### Task:
Needed from the data below: every line from the one with "SUPPORT. Laws of" up to and including the one with "l') : Keeps", repeated exactly and with nothing else.

### Data extract:
-- ==== Sys2Proof/Laws/Frames.lean ====
section
/-! SUPPORT. Laws of frames, of the encodings as claims name them, and of the actions around `exec`. -/

namespace Sys2Proof.Machine

/-! ### Frames -/

theorem Part.same_refl (p : Part) (s : State) : p.same s s := by
  cases p <;> simp [Part.same]

theorem Part.same_trans {p : Part} {s t u : State} (h : p.same s t) (h' : p.same t u) : p.same s u := by
  cases p <;> simp_all [Part.same]

theorem keeps_refl (l : List Part) (s : State) : Keeps l s s := fun p _ => p.same_refl s

theorem keeps_trans {l : List Part} {s t u : State} (h : Keeps l s t) (h' : Keeps l t u) : Keeps l s u :=
  fun p hp => Part.same_trans (h p hp) (h' p hp)

/-- A frame may be widened. -/
theorem keeps_mono {l l' : List Part} {s t : State} (h : Keeps l s t) (hl : ∀ p ∈ l, p ∈ l') : Keeps l' s t :=
  fun p hp => h p fun hin => hp (hl p hin)

/-! ### Fault entry (60_exceptions.md rule R176) -/

theorem raise_eq (c : FaultCode) (s : State) : raise c s = .next { s with fault := c, run := .halted } := rfl

theorem keeps_halted (c : FaultCode) (s : State) : Keeps [.fault, .run] s (s.halted c) := by
  intro p hp
  cases p <;> simp_all [Part.same, State.readV, State.readMem]

theorem faultsWith_of_raise {c : FaultCode} {i : Instr} {s : State} (h : exec i s = raise c s) : FaultsWith c i s :=
  ⟨s.halted c, h, rfl, rfl, keeps_halted c s⟩

/-! ### Encodings -/

/-- A row of the opcode map selects its instruction (30_encoding.md rules R76, R77). -/
theorem selectedBy_of_mem {r : OpcodeRow} (h : r ∈ opcodeTable) : SelectedBy r.mask r.pattern r.build :=
  fun w hw => decodeWord_of_row h (by simpa [OpcodeRow.selects] using hw)

/-! ### The step around `exec` (00_scope.md rule R6, 40_control_flow.md rule R100) -/

theorem State.planned_of_none {s : State} (h : s.schedule = none) : s.planned = s := by
  simp [State.planned, h]

theorem State.popAgenda_of_nil {s : State} (hd : s.schedule = none) (h : s.agenda = []) : s.popAgenda = s := by
  cases s
  simp only at h hd
  subst h hd
  rfl

theorem State.popAgenda_of_cons {s : State} {a : Action} {l : List Action} (hd : s.schedule = none) (h : s.agenda = a :: l) :
    s.popAgenda = { s with agenda := l } := by
  rw [State.popAgenda, State.planned_of_none hd, h]
  rfl

theorem State.nextAction_of_nil {s : State} (hd : s.schedule = none) (h : s.agenda = []) : s.nextAction = .step := by
  simp [State.nextAction, State.planned_of_none hd, h]

theorem State.nextAction_of_cons {s : State} {a : Action} {l : List Action} (hd : s.schedule = none) (h : s.agenda = a :: l) :
    s.nextAction = a := by
  simp [State.nextAction, State.planned_of_none hd, h]

/-- Taking the next action off the agenda leaves the whole machine as it is. -/
theorem keeps_popAgenda (s : State) : Keeps [.agenda, .schedule] s s.popAgenda := by
  intro p hp
  cases p <;> simp_all [Part.same]

/-- Under a schedule, an enabled action on the agenda is what comes next; those before it are passed over. -/
theorem State.planned_of_enabled {s : State} {d : Schedule} {a : Action} {l : List Action} (hd : s.schedule = some d)
    (h : firstEnabled s.run s.agenda = a :: l) : s.planned = { s with agenda := a :: l } := by
  simp only [State.planned, hd, h]

/-- Under a schedule, a frame that is over is followed by the next one while the machine is not Halted. -/
theorem State.planned_of_frame_over {s : State} {d : Schedule} (hd : s.schedule = some d)
    (h : firstEnabled s.run s.agenda = []) (hr : s.run ≠ .halted) : s.planned = s.beginFrame d := by
  simp only [State.planned, hd, h]

/-- Under a schedule, a frame that is over is the last once the machine is Halted. -/
theorem State.planned_of_halted {s : State} {d : Schedule} (hd : s.schedule = some d)
    (h : firstEnabled s.run s.agenda = []) (hr : s.run = .halted) : s.planned = { s with agenda := [] } := by
  simp only [State.planned, hd, h]
  rw [hr]

/-- While the machine is not running, the burst of a frame is passed over. -/
theorem firstEnabled_burst {r : RunState} (hr : r ≠ .running) (n : Nat) (l : List Action) :
    firstEnabled r (List.replicate n .step ++ Action.observe :: l) = .observe :: l := by
  induction n with
  | zero => simp [firstEnabled, enabled]
  | succ n ih =>
    have : enabled r .step = false := by cases r <;> first | rfl | exact absurd rfl hr
    simpa [firstEnabled, List.replicate_succ, this] using ih

theorem keeps_withPlan (l : List Action) (d : Option Schedule) (s : State) : Keeps [.agenda, .schedule] s (s.withPlan l d) := by
  intro p hp
  cases p <;> first | (simp at hp; done) | rfl | (intro _; rfl)

/-- Everything a `Step` can do. -/
theorem doStep_cases (s : State) :
    (s.run ≠ .running ∧ doStep s = .fault (.notEnabled .step)) ∨
      (s.run = .running ∧ 4094 < s.pc.toNat ∧ doStep s = raise .memOutOfRange s) ∨
      (s.run = .running ∧ s.pc.toNat ≤ 4094 ∧ doStep s = exec (decodeWord s.fetchWord) s) := by
  unfold doStep runInstruction notEnabled
  cases hr : s.run with
  | running =>
    by_cases h : s.pc.toNat ≤ 4094
    · have ha : accessOk s.pc.toNat 2 = true := accessOk_iff.2 (.inr (by omega))
      exact .inr (.inr ⟨rfl, h, by simp [ha]⟩)
    · have ha : accessOk s.pc.toNat 2 = false := by
        rw [← Bool.not_eq_true, accessOk_iff]; omega
      exact .inr (.inl ⟨rfl, by omega, by simp [ha]⟩)
  | paused => exact .inl ⟨by decide, rfl⟩
  | halted => exact .inl ⟨by decide, rfl⟩

/-- No instruction reads or writes the plan. -/
theorem exec_next_withPlan {i : Instr} {s t : State} (h : exec i s = .next t) (l : List Action) (d : Option Schedule) :
    exec i (State.withPlan l d s) = .next (State.withPlan l d t) := by
  cases i <;> simp only [exec] at h ⊢
  case ret =>
    unfold execRet State.pop at *
    by_cases h0 : 0 < s.sp.val
    · rw [dif_pos (show 0 < s.advance.sp.val from h0)] at h
      rw [dif_pos (show 0 < (State.withPlan l d s).advance.sp.val from h0)]
      injection h with h; subst h; rfl
    · rw [dif_neg (show ¬ 0 < s.advance.sp.val from h0)] at h
      rw [dif_neg (show ¬ 0 < (State.withPlan l d s).advance.sp.val from h0)]
      injection h with h; subst h; rfl
  case call n =>
    unfold execCall State.push at *
    by_cases h0 : s.sp.val < 12
    · rw [dif_pos (show s.advance.sp.val < 12 from h0)] at h
      rw [dif_pos (show (State.withPlan l d s).advance.sp.val < 12 from h0)]
      injection h with h; subst h; rfl
    · rw [dif_neg (show ¬ s.advance.sp.val < 12 from h0)] at h
      rw [dif_neg (show ¬ (State.withPlan l d s).advance.sp.val < 12 from h0)]
      injection h with h; subst h; rfl
  case skp x =>
    unfold execSkp at *
    rw [show (State.withPlan l d s).readV x = s.readV x from rfl]
    cases hk : keyNamed (s.readV x) <;> rw [hk] at h <;> injection h with h <;> subst h <;> rfl
  case sknp x =>
    unfold execSknp at *
    rw [show (State.withPlan l d s).readV x = s.readV x from rfl]
    cases hk : keyNamed (s.readV x) <;> rw [hk] at h <;> injection h with h <;> subst h <;> rfl
  case ldVxK x =>
    unfold execLdVxK at *
    rw [show (State.withPlan l d s).wait = s.wait from rfl, show (State.withPlan l d s).risingKeys = s.risingKeys from rfl]
    cases hw : s.wait <;> rw [hw] at h
    · injection h with h; subst h; rfl
    · simp only at h ⊢
      cases hk : leastKey s.risingKeys <;> rw [hk] at h <;> injection h with h <;> subst h <;> rfl
  case ldB x =>
    unfold execLdB at *
    rw [show (State.withPlan l d s).i = s.i from rfl]
    by_cases hc : accessOk s.i.toNat 3 = true
    · rw [if_pos hc] at h ⊢; injection h with h; subst h; rfl
    · rw [if_neg hc] at h ⊢; injection h with h; subst h; rfl
  case ldMemVx x =>
    unfold execLdMemVx at *
    rw [show (State.withPlan l d s).i = s.i from rfl]
    by_cases hc : accessOk s.i.toNat (x.val + 1) = true
    · rw [if_pos hc] at h ⊢; injection h with h; subst h; rfl
    · rw [if_neg hc] at h ⊢; injection h with h; subst h; rfl
  case ldVxMem x =>
    unfold execLdVxMem at *
    rw [show (State.withPlan l d s).i = s.i from rfl]
    by_cases hc : accessOk s.i.toNat (x.val + 1) = true
    · rw [if_pos hc] at h ⊢; injection h with h; subst h; rfl
    · rw [if_neg hc] at h ⊢; injection h with h; subst h; rfl
  case drw x y n =>
    unfold execDrw at *
    rw [show (State.withPlan l d s).i = s.i from rfl, show (State.withPlan l d s).readV y = s.readV y from rfl]
    by_cases hc : accessOk s.i.toNat (spriteRows n (spriteRow (s.readV y))) = true
    · rw [if_pos hc] at h ⊢; injection h with h; subst h; rfl
    · rw [if_neg hc] at h ⊢; injection h with h; subst h; rfl
  case orReg x y =>
    unfold execOrReg State.writeLogic at *
    rw [show (State.withPlan l d s).advance.cfg = s.advance.cfg from rfl]
    cases hc : s.advance.cfg.logicVf <;> rw [hc] at h <;> injection h with h <;> subst h <;> rfl
  case andReg x y =>
    unfold execAndReg State.writeLogic at *
    rw [show (State.withPlan l d s).advance.cfg = s.advance.cfg from rfl]
    cases hc : s.advance.cfg.logicVf <;> rw [hc] at h <;> injection h with h <;> subst h <;> rfl
  case xorReg x y =>
    unfold execXorReg State.writeLogic at *
    rw [show (State.withPlan l d s).advance.cfg = s.advance.cfg from rfl]
    cases hc : s.advance.cfg.logicVf <;> rw [hc] at h <;> injection h with h <;> subst h <;> rfl
  all_goals (injection h with h; subst h; rfl)

/-- No action reads or writes the plan. -/
theorem act_next_withPlan {a : Action} {s t : State} (h : act a s = .next t) (l : List Action) (d : Option Schedule) :
    act a (State.withPlan l d s) = .next (State.withPlan l d t) := by
  cases a with
  | step =>
    rcases doStep_cases s with ⟨_, e⟩ | ⟨hr, hp, e⟩ | ⟨hr, hp, e⟩
    · simp only [act] at h; rw [e] at h; cases h
    · simp only [act] at h ⊢
      rcases doStep_cases (State.withPlan l d s) with ⟨q, _⟩ | ⟨_, _, e'⟩ | ⟨_, q, _⟩
      · exact absurd hr q
      · rw [e']; rw [e] at h; injection h with h; subst h; rfl
      · exact absurd hp (Nat.not_lt.2 q)
    · simp only [act] at h ⊢
      rcases doStep_cases (State.withPlan l d s) with ⟨q, _⟩ | ⟨_, q, _⟩ | ⟨_, _, e'⟩
      · exact absurd hr q
      · exact absurd q (Nat.not_lt.2 hp)
      · rw [e']; rw [e] at h; exact exec_next_withPlan h l d
  | tick =>
    simp only [act, doTick, show (State.withPlan l d s).run = s.run from rfl] at *
    cases hr : s.run <;> rw [hr] at h <;> first | (cases h; done) | (injection h with h; subst h; rfl)
  | input e =>
    cases e with
    | keyDown k =>
      simp only [act, doInput, doKey, show (State.withPlan l d s).run = s.run from rfl] at *
      cases hr : s.run <;> rw [hr] at h <;> first | (cases h; done) | (injection h with h; subst h; rfl)
    | keyUp k =>
      simp only [act, doInput, doKey, show (State.withPlan l d s).run = s.run from rfl] at *
      cases hr : s.run <;> rw [hr] at h <;> first | (cases h; done) | (injection h with h; subst h; rfl)
    | pauseToggle => simp only [act, doInput] at *; injection h with h; subst h; rfl
    | quit => simp only [act, doInput] at *; injection h with h; subst h; rfl
  | observe => simp only [act] at *; injection h with h; subst h; rfl

@[simp] theorem countDown_toNat (b : Byte) : (countDown b).toNat = b.toNat - 1 := by
  have hb := b.isLt
  unfold countDown
  split
  · rename_i h; subst h; rfl
  · rename_i h
    have h0 : b.toNat ≠ 0 := fun e => h (BitVec.eq_of_toNat_eq (by simpa using e))
    rw [BitVec.toNat_sub]
    simp only [BitVec.ofNat_eq_ofNat, BitVec.toNat_ofNat]; omega

/-- What each key is after a key event (60_exceptions.md rule R181). -/
theorem getLsbD_withKey (k j : KeyIx) (down : Bool) (kp : BitVec 16) :
    (withKey k down kp).getLsbD j.val = if j = k then down else kp.getLsbD j.val := by
  have hj := j.isLt
  have hk := k.isLt
  unfold withKey
  by_cases h : j = k
  · subst h
    cases down <;> simp
  · have hne : j.val ≠ k.val := fun e => h (Fin.ext e)
    rw [if_neg h]
    cases down
    · by_cases hlt : j.val < k.val
      · simp [hlt]
      · have : j.val - k.val ≠ 0 := by omega
        simp [this]
    · by_cases hlt : j.val < k.val
      · simp [hlt]
      · have : j.val - k.val ≠ 0 := by omega
        simp [this]

end Sys2Proof.Machine
end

### Solution to this exercise:
/-! SUPPORT. Laws of frames, of the encodings as claims name them, and of the actions around `exec`. -/

namespace Sys2Proof.Machine

/-! ### Frames -/

theorem Part.same_refl (p : Part) (s : State) : p.same s s := by
  cases p <;> simp [Part.same]

theorem Part.same_trans {p : Part} {s t u : State} (h : p.same s t) (h' : p.same t u) : p.same s u := by
  cases p <;> simp_all [Part.same]

theorem keeps_refl (l : List Part) (s : State) : Keeps l s s := fun p _ => p.same_refl s

theorem keeps_trans {l : List Part} {s t u : State} (h : Keeps l s t) (h' : Keeps l t u) : Keeps l s u :=
  fun p hp => Part.same_trans (h p hp) (h' p hp)

/-- A frame may be widened. -/
theorem keeps_mono {l l' : List Part} {s t : State} (h : Keeps l s t) (hl : ∀ p ∈ l, p ∈ l') : Keeps l' s t :=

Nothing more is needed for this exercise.